We additionally explored RNA sequencing datasets to identify differential expression profiles associated with α-synuclein protein levels using the STRING molecular interaction database [81]. Salient examples of high-scoring DEGs related to α-synuclein aggregation, phosphorylation, and degradation include SNCAIP and USP9X in 2D LRRK2 cultures [108–110], LYN in 3D LRRK2 cultures [111], KLK6 in 3D GBA cultures [112], and GRK5 and PLK1 in 2D GBA cultures [113, 114]. Unique to 3D systems, a second category related to diacylglycerol and phosphatidic acid metabolism emerges through the differential expression of PLCB2 and DGKG [115–119] (in GBA) and PLD1 [120] (in LRRK2), suggesting that LRRK2 and GBA disease models in 3D culture systems may share dysfunctional cell signaling through lipid messengers involved with α-synuclein regulation. Interestingly, PLD1 is a regulator of autophagic processes and α-synuclein accumulation through other means [121]. Additionally, the five DEGs associated with dopamine biology (LRRK2, MAOB, TH, PITX3, DRD1) that are shared across genotype and culture condition have been previously implicated in DA neuron dysfunction in PD [97, 122–124]. In contrast to other in vitro studies that report MAOB mRNA upregulation [97, 125], we present evidence of downregulation in 2D and 3D PD cultures (Supplemental file S13), mirroring observations made in PD patient brains [126, 127]. One possible explanation to these discrepancies between the in vitro models is the use of different dopaminergic differentiation protocols or cell selection methods. However, since α-synuclein binding to MAOB can enhance enzymatic activity [128], we speculate that downregulated gene expression is a compensatory mechanism to re-establish physiological MAOB activity in the context of elevated α-synuclein protein levels in our PD cultures.

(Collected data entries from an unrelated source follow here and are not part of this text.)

-- ==== Sys2Proof/Machine/Adit.lean ====
section
/-! DEFINITION. Adit ports (chapter 5): mode entry, bring-up, capability exchange, Dim, lane sparing. Ports are 0 to 2. -/

namespace Sys2Proof.Machine

/-! ### Rates and lanes -/

/-- The highest rate of a set of rate bits. -/
def topRate (rates : Nat) : Nat := if rates / 4 % 2 = 1 then 2 else if rates / 2 % 2 = 1 then 1 else 0

/-- The rates of a port's own Mode VDO (Table 5-1) as of the last Discover Modes: RATEMAX 3 counts as 2. -/
def State.ownRates (s : State) (p : Nat) : Nat := 2 ^ (min 2 (s.port p).rateMax + 1) - 1

/-- Discover Modes takes RATEMAX as it stands (ADTn_CTRL). -/
def State.latchRates (s : State) (p : Nat) : State := s.portM p fun x => { x with rateMax := s.get (F.ADT_CTRL_RATEMAX p) }

/-- The Mode VDO a port reports (Table 5-1). -/
def State.modeVdo (s : State) (p : Nat) : Nat := s.ownRates p + 8 * s.role + 32

/-- Logical lanes of a bring-up: one with ONELANE at either end (R506). -/
def PortSt.lanes (x : PortSt) : Nat := if x.one then 1 else 3

/-- The device's lanes a bring-up transmits on. -/
def PortSt.drives (x : PortSt) : Nat := if x.one then (if x.txSwap then 2 else 1) else 3

/-- The failure cause of a lane. -/
def rxCause (p l : Nat) : Fld := if l = 0 then F.ADT_LANE_RXCAUSE0 p else F.ADT_LANE_RXCAUSE1 p

/-- The rejoin failures of a lane. -/
def flaps (p l : Nat) : Fld := if l = 0 then F.ADT_LANE_FLAPS0 p else F.ADT_LANE_FLAPS1 p

/-- Whether a lane is held spared. -/
def rxHold (p l : Nat) : Fld := if l = 0 then F.ADT_LANE_RXHOLD0 p else F.ADT_LANE_RXHOLD1 p

/-- Set the lanes transmitted on. -/
def State.setTx (s : State) (p m : Nat) : State := (s.put (F.ADT_LANE_TXUSE p) m).put (F.ADT_STAT_TXLANES p) m

/-- Set the lanes received on. -/
def State.setRx (s : State) (p m : Nat) : State := (s.put (F.ADT_LANE_RXUSE p) m).put (F.ADT_STAT_RXLANES p) m

/-- A LANECTL block (Table 5-3) on each lane of a mask: 1 SPARE, 2 JOIN, 3 STRIPE. -/
def State.laneCtl (s : State) (p mask kind arg : Nat) : State := (s.exitDim p).emit (.blocks p 0x5A mask kind arg 1)

/-- Whether codewords carry the port's blocks beyond LOCK: EXCHANGE, LIT, DIM. -/
def State.carrying (s : State) (p : Nat) : Bool := decide (p < 3) && decide (4 ≤ s.portState p) && decide (s.portState p ≤ 6)

/-- Change the receiver of a logical lane. -/
def State.rxM (s : State) (p l : Nat) (g : RxLane → RxLane) : State := s.pcsM p fun c => { c with rx := c.rx.modify l g }

/-- The receiver of a logical lane. -/
def State.rxLane (s : State) (p l : Nat) : RxLane := (s.coding p).rx.getD l (RxLane.fresh 0)

/-! ### Bring-up (R124 to R127) -/

/-- Whether a port may leave DARK (Table 5-4). -/
def State.mayDetect (s : State) (p : Nat) : Bool :=
  decide (p < 3) && s.portState p == 0 && s.bit (F.ADT_CTRL_EN p) && !(s.bit (F.ADT_CTRL_DARK p)) &&
    s.bit (F.ADT_ALT_ENTERED p) && !(s.port p).retry && !s.deepAsleep && s.serdesUp

/-- Enter DETECT; ONELANE acts from here on (R506). -/
def State.toDetect (s : State) (p : Nat) : State :=
  (s.put (F.ADT_STAT_STATE p) 1).portM p fun x =>
    { x with one := s.bit (F.ADT_CTRL_ONELANE p), ownOne := s.bit (F.ADT_CTRL_ONELANE p), det := 0, txSwap := false, rxSwap := false, inv := 0 }
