/-- Checks 3 to 6 of Table 6-4 on the frame expected. -/
def State.takeFrame (s : State) (p : Nat) (hdr : BitVec 128) (body : List (BitVec 8)) (tag : Option (BitVec 128)) (late : Bool) : State :=
  let raw := unpackHeader hdr body
  if late then ((s.bump (F.ADT_HCRCERR p)).stompForward p raw (s.clearBytes p raw body)).nakOnce p
  else
    match s.decrypt p raw hdr body tag with
    | none => ((s.bump (F.ADT_TAGERR p)).stompForward p raw (s.clearBytes p raw body)).nakOnce p
    | some plain =>
      let pay := plain.take raw.len
      let f := { raw with payload := pay }
      let crc := BitVec.ofNat 32 (leNat (plain.drop raw.len))
      let u := unitsOf (20 + f.len + if tag.isSome then 16 else 0)
      if plain.length ≠ raw.len + 4 ∨ (crc ≠ trailerOf pay false ∧ crc ≠ trailerOf pay true) then
        ((s.bump (F.ADT_CRCERR p)).stompForward p f pay).nakOnce p
      else
        let t := s.acceptHop p f
        let drop := fun (x : State) => if f.cls = 3 then x else x.freeRx p f.cls u
        if crc ≠ trailerOf pay false then drop ((t.bump (F.ADT_STOMP p)).stompForward p f pay)
        else if s.malformed p f then drop (t.bump (F.ADT_MALFORM p))
        else
          match t.holdOf p f u with
          | some (x, from_) => (x.route p f from_).flushLoop
          | none => (t.bump (F.ADT_CPLDROP p)).raise (13 + 4 * p) 6 [f.src, f.tid % 256, f.tid / 256, 0]

/-- A frame comes in (R149, R155). -/
def State.hearFrame (s : State) (p : Nat) (hdr : BitVec 128) (body : List (BitVec 8)) (tag : Option (BitVec 128)) (errored : Nat) : State :=
  let e := s.get (F.ADT_LLSTAT_RXHSEQ p)
  let h := (unpackHeader hdr []).hseq
  if !(s.lit p) then s
  else if !(headerOk hdr) ∨ errored = 1 then (s.bump (F.ADT_HCRCERR p)).nakOnce p
  else if h = e then s.takeFrame p hdr body tag (errored != 0)
  else if errored ≠ 0 then (s.bump (F.ADT_HCRCERR p)).nakOnce p
  else if s.bit (F.ADT_LLSTAT_NAKOUT p) then s
  else if (e + 4096 - h) % 4096 ≤ 2048 then s.sendAck p
  else s.sendNak p

/-- FRAME_RECEIVE (R149): header, the bytes after it but the tag, the tag; `errored` is 1 for an errored block in the
header, 2 for one after it. -/
def execFrameReceive (p : Nat) (hdr : BitVec 128) (body : List (BitVec 8)) (tag : Option (BitVec 128)) (errored : Nat) (s : State) :
    Host.Outcome State Fault Refusal :=
  .next (s.whenSerdes fun s => s.hearFrame p hdr body tag errored)

/-! ### Key exchange (R171 to R173) -/

/-- The peer's UID as its capability frame gives it. -/
def State.peerUid (s : State) (p : Nat) : Nat := leNat (slice (s.port p).peerCap 12 8)

/-- The bytes of a KX_HELLO (R171). -/
def helloBytes (rand : BitVec 256) (pub : BitVec 768) (chain : List (BitVec 8)) : List (BitVec 8) :=
  beBytes 32 rand.toNat ++ pubBytes pub ++ chain

/-- The digest both ends sign: the two KX_HELLO messages, the lower UID's first. -/
def State.kxDigest (s : State) (p : Nat) : BitVec 384 :=
  let k := (s.link p).key
  let pub := match (s.slotAt k.eph).key with | some v => Config.ecPublic v.scalar | none => 0
  let own := helloBytes k.ownRand pub Config.deviceChain
  let peer := helloBytes k.peerRand (k.peerPub.getD 0) k.peerChain
  Config.sha384 (if s.uid < s.peerUid p then own ++ peer else peer ++ own)

/-- A key exchange fails at a step (R171): KX reads 4, and class 0 alone is carried. -/
def State.kxFail (s : State) (p step : Nat) : State :=
  let t := ((s.dropLinkKeys p).put (F.ADT_KEYSTAT_KX p) 4).keyM p fun _ => { KeySt.reset with failed := true }
  t.raise (13 + 4 * p) 2 [step, 0, 0, 0]

/-- The transmitter takes the new keys (R171 step 4, R172): with the first ones, all negotiated classes are carried. -/
def State.goTx (s : State) (p : Nat) : State :=
  let k := (s.link p).key
  let t := ((s.keyM p fun y => { y with
    txOn := true, txPhase := k.phase, exTx := 0, since := s.uptime, life := k.lifeNew, step := 0, started := false, rdyGot := false, overdue := false,
    failed := false }).put (F.ADT_KEYSTAT_KX p) 2).put (F.ADT_KEYSTAT_TXKPH p) k.phase
  let t := (t.closeOld p).raise (13 + 4 * p) 1 [k.phase, if k.rekey then 1 else 0, 0, 0]
  if k.rekey then t else (t.creditAll p).refreshPause

/-- Steps 3 and 4 of R171: both directions' keys are derived and installed, REKEYMIN as it stands holds for them (R176), and KEYRDY goes out. -/
def State.installKeys (s : State) (p : Nat) : State :=
  let k := (s.link p).key
  let (t, x, y) := s.linkKeys p k.eph (k.peerPub.getD 0) (s.peerUid p) k.ownRand k.peerRand
  let t := (t.keyM p fun z => { z with step := 4, lifeNew := max 1 (min 10 (s.get (F.ADT_KEYCFG_REKEYMIN p))), keyTx := z.keyTx ++ [(k.phase, x)], keyRx := z.keyRx ++ [(k.phase, y)] }).bump
    (F.ADT_KEYSTAT_KEYS p)
  let t := t.sendLink p { kind := 4, arg := BitVec.ofNat 40 k.phase }
  if k.rdyGot then t.goTx p else t

/-- KX_HELLO of a first exchange (R171 step 2): the chain is checked and KX_FINISH sent. -/
def State.hearHello (s : State) (p : Nat) (rand : BitVec 256) (pub : BitVec 768) (chain : List (BitVec 8)) : State :=
  let s := if s.get (F.ADT_KEYSTAT_KX p) = 4 then s.startKx p false false else s
  if s.get (F.ADT_KEYSTAT_KX p) ≠ 1 ∨ (s.link p).key.step ≠ 1 then s
  else
    match s.verifyChain chain, (s.slotAt 1).key with
    | some leaf, some id =>
      let t := s.keyM p fun k => { k with step := 2, peerRand := rand, peerPub := some pub, peerKey := leaf, peerChain := chain }
      let (x, t) := t.draw
      t.emit (.msg (.port p) (.kxFinish (Config.ecdsaSign id.scalar (t.kxDigest p) x)))
    | _, _ => s.kxFail p 2

/-- KX_HELLO of a rekey (R172, R173): the lower UID's exchange stands where both have started one. -/
def State.hearRekey (s : State) (p : Nat) (rand : BitVec 256) (pub : BitVec 768) (answer : Bool) : State :=
  let kx := s.get (F.ADT_KEYSTAT_KX p)
  let own := kx = 3 ∧ (s.link p).key.started
  let go := fun (t : State) => (t.keyM p fun k => { k with peerRand := rand, peerPub := some pub }).installKeys p
  if own then
    if answer then go s
    else if s.uid < s.peerUid p then s
    else go ((s.eraseKey (s.link p).key.eph).startKx p true true)
  else if kx = 2 ∧ !answer then go (s.startKx p true true)
  else s

/-- KEYX_RECEIVE (R171, R172, R173): a whole KX_HELLO or KX_FINISH. -/
def execKeyxReceive (p : Nat) (m : Msg) (s : State) : Host.Outcome State Fault Refusal :=
  .next (s.whenSerdes fun s => (
    if !(s.lit p) ∨ !(s.enc p) ∨ s.quarantined then s
    else s.fromPeer p fun s =>
      match m with
      | .kxHello rand pub false _ chain => s.hearHello p rand pub chain
      | .kxHello rand pub true answer _ => s.hearRekey p rand pub answer
      | .kxFinish sig =>
        if s.get (F.ADT_KEYSTAT_KX p) ≠ 1 ∨ (s.link p).key.step ≠ 2 then s
        else if Config.ecdsaVerify (s.link p).key.peerKey (s.kxDigest p) sig then s.installKeys p
        else s.kxFail p 3
      | _ => s))

/-- A KEYRDY word acts (R171 step 4, R172). -/
def State.keyrdyWord (s : State) (p : Nat) (w : LinkWord) : State :=
  let k := (s.link p).key
  if !(s.enc p) ∨ k.step = 0 ∨ w.arg.toNat % 2 ≠ k.phase then s
  else if k.step = 4 then s.goTx p
  else s.keyM p fun y => { y with rdyGot := true }

/-- KEYRDY_RECEIVE (R171 step 4, R172). -/
def execKeyrdyReceive (p : Nat) (w : LinkWord) (chk : BitVec 8) (s : State) : Host.Outcome State Fault Refusal :=
  .next (s.whenSerdes fun s => (s.linkWord p w chk 4 fun t => t.keyrdyWord p w))

/-- KEY_EXCHANGE_TIMEOUT (R171): the exchange is not complete 15 ms after LIT. -/
def execKeyExchangeTimeout (p : Nat) (s : State) : Host.Outcome State Fault Refusal :=
  .next (s.whenSerdes fun s => (if s.lit p ∧ s.get (F.ADT_KEYSTAT_KX p) = 1 then s.kxFail p 5 else s))

/-- KEY_EXCHANGE_RETRY (R171): the exchange starts again. -/
def execKeyExchangeRetry (p : Nat) (s : State) : Host.Outcome State Fault Refusal :=
  .next (s.whenSerdes fun s => (if s.dutyRuns (6 + p) ∧ s.lit p ∧ s.get (F.ADT_KEYSTAT_KX p) = 4 then s.startKx p false false else s))

/-- Nanoseconds of a key's life left at which a rekey starts. -/
def rekeyEarly : Nat := 30000000000

/-- The key's age in ns, and its longest life. -/
def State.keyAge (s : State) (p : Nat) : Nat := s.uptime - (s.link p).key.since
def State.keyLife (s : State) (p : Nat) : Nat := 60000000000 * (s.link p).key.life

Last, we utilized the differential gene expression profiles to nominate candidate disease genes (CDGs) and novel molecular interactions specific to PD biology. First, PD genotype comparisons analyses confirmed the predicted molecular interactions (PMIs) between genes previously implicated in pathology, such as MAPT (tau) [129] in LRRK2 cultures. Some of the observed PMIs that are connected to MAPT relate to other features of Parkinson’s, such as hallucinations (CCK [130] and its receptor CCKBR [131]), biomarkers of LRRK2 cases (ENPEP [132]), and mitochondrial processes (PDK4 [133]). Other genes of interest associated with the LRRK2 genotype are indirectly implicated in PD-related processes, such as protein degradation and autophagy (PSMD4 [134–136]). In the GBA genotype, synaptic remodeling (HES1 [137, 138]), apoptosis (TCF12 [139]), DA neuron cell stress (ID3 [140]), heparin/heparin sulfate metabolism (EXTL1 [141, 142]), and hippo signaling-mediated apoptosis and autophagy (YAP1, TEAD1, TEAD2, TEAD3, and LATS2 [143, 144]) were found in the link prediction network. In addition, a number of transcription factor genes (Fig. 7) with function in DA neurodevelopment were identified and their dysregulation is thought to predispose the neurons to environmental stressors [145, 146]. The specific function of these predicted genes in LRRK2- and GBA-related Parkinson’s pathobiology may be further explored in future experiments.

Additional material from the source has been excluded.